Mijn ziel is niet toevallig verbonden met een lichaam, dit lichaam van de mens dat zo is, op deze manier of dat. Mijn ziel is die van mijn lichaam en mijn lichaam is die van deze ziel: het menselijk wezen is een somatopsychische verbinding, een vorm van eenheid waarin het immateriële aspect (intellectieve ziel) al het andere bedekt, het materiële en het gevoelige en vegetatieve.

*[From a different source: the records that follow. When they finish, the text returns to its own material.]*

/-- From s to u only thread t's context has changed, to th; beside it, the use of the core's issue slots, the station's stall figures and the
counters of reclaimed slots and of the longest stall have moved, as every issue moves them (R125, R251). -/
def OnlyThread (s u : State) (t : Tid) (th : Thread) : Prop :=
  thrOf u t = th ∧
  (∀ k l, (k, l) ≠ (t.stn.val, tlane t) → getThr u k l = getThr s k l) ∧
  (∀ k, stnRest (getStn u k) = stnRest (getStn s k)) ∧
  (∀ id, id ≠ pidDispSStallMax t.stn.val → id ≠ pidStnSCoreReclaimed t.stn.val (tlane t / 8) → pget u id = pget s id) ∧
  u = { s with stn := u.stn, par := u.par }

/-- The instruction completes, and its whole effect is that thread t's context becomes th. -/
def Gives (i : Instr) (s : State) (t : Tid) (th : Thread) : Prop := ∃ u, exec i s = .next u ∧ OnlyThread s u t th

/-- The thread, the guard, whether the encoding is undefined (R157), and the bytes of a core instruction; none for the other commands. -/
def issueOf (i : Instr) : Option (Tid × Guard × Bool × Nat) :=
  match i with
  | .nopInsn t p => some (t, p, shortBad .short p [], 2)
  | .mov t p rd rs => some (t, p, shortBad .short p [rd, rs], 2)
  | .add t p f rd rs rt | .sub t p f rd rs rt | .and t p f rd rs rt | .or t p f rd rs rt | .xor t p f rd rs rt
  | .andn t p f rd rs rt => some (t, p, shortBad f p [rd, rs, rt], formBytes f)
  | .shl t p _ _ _ | .shr t p _ _ _ | .sar t p _ _ _ | .rol t p _ _ _ | .min t p _ _ _ | .max t p _ _ _ | .minu t p _ _ _
  | .maxu t p _ _ _ | .mul t p _ _ _ | .mulhu t p _ _ _ => some (t, p, false, 4)
  | .sxb t p _ _ rt | .sxh t p _ _ rt | .zxb t p _ _ rt | .zxh t p _ _ rt | .clz t p _ _ rt | .popc t p _ _ rt =>
    some (t, p, rt != 0, 4)
  | .addi t p f rd rs _ | .shi t p f rd rs _ _ => some (t, p, shortBad f p [rd] || (f = .short && rs != rd), formBytes f)
  | .andi t p _ _ _ | .ori t p _ _ _ | .xori t p _ _ _ | .movhi t p _ _ | .sel t p _ _ _ _ => some (t, p, false, 4)
  | .movi t p f rd _ => some (t, p, shortBad f p [rd], formBytes f)
  | .cmp t p f pd rs rt cond comb => some (t, p, compareBad f p [rs, rt] pd cond comb 2, formBytes f)
  | .cmpi t p f pd rs _ cond comb => some (t, p, compareBad f p [rs] pd cond comb 1, formBytes f)
  | .pand t p _ _ _ | .por t p _ _ _ | .pxor t p _ _ _ | .pandn t p _ _ _ => some (t, p, false, 4)
  | .pnot t p _ _ pb => some (t, p, pb != 0, 4)
  | .pset t p _ pa pb | .pclr t p _ pa pb => some (t, p, pa != 0 || pb != 0, 4)
  | .ext t p _ _ pos len1 | .exts t p _ _ pos len1 | .ins t p _ _ pos len1 => some (t, p, fieldBad pos len1, 4)
  | .ldb t p f rd rs off pi | .ldw t p f rd rs off pi =>
    some (t, p, shortBad f p [rd, rs] || shortOffBad f off pi || (pi && rd = rs), formBytes f)
  | .ldh t p rd rs _ pi | .ldbs t p rd rs _ pi | .ldhs t p rd rs _ pi => some (t, p, pi && rd = rs, 4)
  | .stb t p f rd rs off pi | .stw t p f rd rs off pi => some (t, p, shortBad f p [rd, rs] || shortOffBad f off pi, formBytes f)
  | .sth t p _ _ _ _ => some (t, p, false, 4)
  | .cpy t p _ _ size => some (t, p, (sizeBytes size).isNone, 4)
  | .atomFadd t p _ _ _ | .atomSwap t p _ _ _ | .atomCas t p _ _ _ | .br t p _ | .wait t p _ _ | .signal t p _ _ | .trap t p _
  | .hlock t p _ | .chw t p _ _ _ | .che t p _ _ _ => some (t, p, false, 4)
  | .brs t p _ => some (t, p, shortBad .short p [], 2)
  | .rep t _ _ _ _ => some (t, { pred := 0, neg := false }, false, 2)
  | .endInsn t p f => some (t, p, shortBad f p [], formBytes f)
  | .hfree t p f => some (t, p, f != 0, 4)
  | .chp t p gS _ w => some (t, p, gS != 0 || w != 0, 4)
  | .crc t p rd gA poly size pi => some (t, p, 3 < poly.toNat || (sizeBytes size).isNone || (pi && rd = gA), 4)
  | .csadd t p _ _ _ | .csupd t p _ _ _ | .csupd32 t p _ _ _ => some (t, p, false, 4)
  | .csnot t p _ _ rt => some (t, p, rt != 0, 4)
  | .bswap32 t p _ _ | .bswap16 t p _ _ | .bswapH t p _ _ | .hfin t p _ _ => some (t, p, false, 4)
  | .fcmp t p _ _ _ _ cond => some (t, p, 1 < cond.toNat, 4)
  | .hash t p _ _ rt ksel => some (t, p, !ksel && rt != 0, 4)
  | .lkupMac t p _ _ _ _ | .lkupLpm4 t p _ _ _ _ | .lkupLpm6 t p _ _ _ _ | .lkupStream t p _ _ _ _ | .lkupExact t p _ _ _ _
  | .lread t p _ _ _ _ | .learn t p _ _ | .cnt t p _ _ _ => some (t, p, false, 4)
  | .gcm t p _ _ _ lim | .hmac t p _ _ _ lim => some (t, p, lim = 0, 4)
  | _ => none

/-- The instruction goes to a helper unit (R180): an undefined one is counted as refused before it traps (R208). -/
def helperInsn (i : Instr) : Bool :=
  match i with
  | .crc .. | .csadd .. | .csupd .. | .csupd32 .. | .csnot .. | .bswap32 .. | .bswap16 .. | .bswapH .. | .hfin .. | .fcmp .. | .hash ..
  | .lkupMac .. | .lkupLpm4 .. | .lkupLpm6 .. | .lkupStream .. | .lkupExact .. | .lread .. | .learn .. | .cnt .. | .gcm ..
  | .hmac .. => true
  | _ => false

/-! ### Loads and stores -/

/-- The state in which an instruction of n bytes makes its access at a: its slot is used, and the stores of an earlier CPY of the thread to the
same kind of memory are performed, since accesses of one thread to one range are performed in issue order (R152, R165). -/
def accessState (s : State) (t : Tid) (n a : Nat) : State := orderStores (issuedState s t n) t.stn.val (tlane t) a

/-- No store of an earlier CPY of the thread to the kind of memory at a is still to come (R165). -/
def NoStoreWaits (s : State) (t : Tid) (a : Nat) : Prop := ∀ e ∈ s.delayed, storeOf t.stn.val (tlane t) a e.2 = false

/-- The thread may make an access of w bytes at a, in the direction of a load: the checks of R144, R145 and R255. -/
def LoadAllowed (s : State) (t : Tid) (a w : Nat) : Prop :=
  accessOk s t.stn.val (tlane t) a w = true ∧ (rangeOf a = .locks → lockExcluded s t.stn.val (tlane t) = false)

/-- A read of the range at a has an effect beside its data: it latches NOW_HI, or reports a bad word of table memory. -/
def ReadActs (a : Nat) : Prop := rangeOf a = .regs ∨ rangeOf a = .aperture

/-- The context of thread t after its slot, when its access at address a is under way: the task completes no earlier than the access (R176). -/
def accessedThr (s : State) (t : Tid) (n a : Nat) : Thread :=
  { issuedThr s t n with endAt := max (issuedThr s t n).endAt (s.clk - commitCycles + rangeLatency a) }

Mijn menselijke ziel zal in het hiernamaals in heelheid hersteld worden, waarbij ik mijn eigen lichaam als man (en niet als vrouw) terugkrijg, en niet dat van een gewone man of het generieke lichaam van de soort. Het is waar dat in het hiernamaals de voortplantings-, concupiscentie-, etc. functies van het mannelijke menselijke dier die ik nu bezit, in de eeuw of in de wereld, niet langer nodig voor mij zullen zijn, maar mijn eigen ziel zal altijd die van een man zijn en zal toetreden tot een lichaam - zij het niet langer voluptueus - van een man. Het is niet mogelijk om, zoals soms gezegd wordt, "in tegenspraak met jezelf te zijn". Als wat ik ben en wat ik voel niet samenvallen, is het probleem psychologisch, niet ontologisch of antropologisch. De moderne wereld misleidt dysforen door hen te vertellen dat het probleem objectief is, waardoor ze in een somatopsychische vernietiging worden gestort. In de despotische heerschappij van relativisme en subjectivisme wordt degenen die subjectief lijden aan "niet op hun gemak zijn met hun lichaam" verteld dat hun subjectiviteit ontologisch onaantrekkelijk is. Als ik voel dat ik een kikvorsachtige ben, dan moet ik wel een kikvorsachtige zijn.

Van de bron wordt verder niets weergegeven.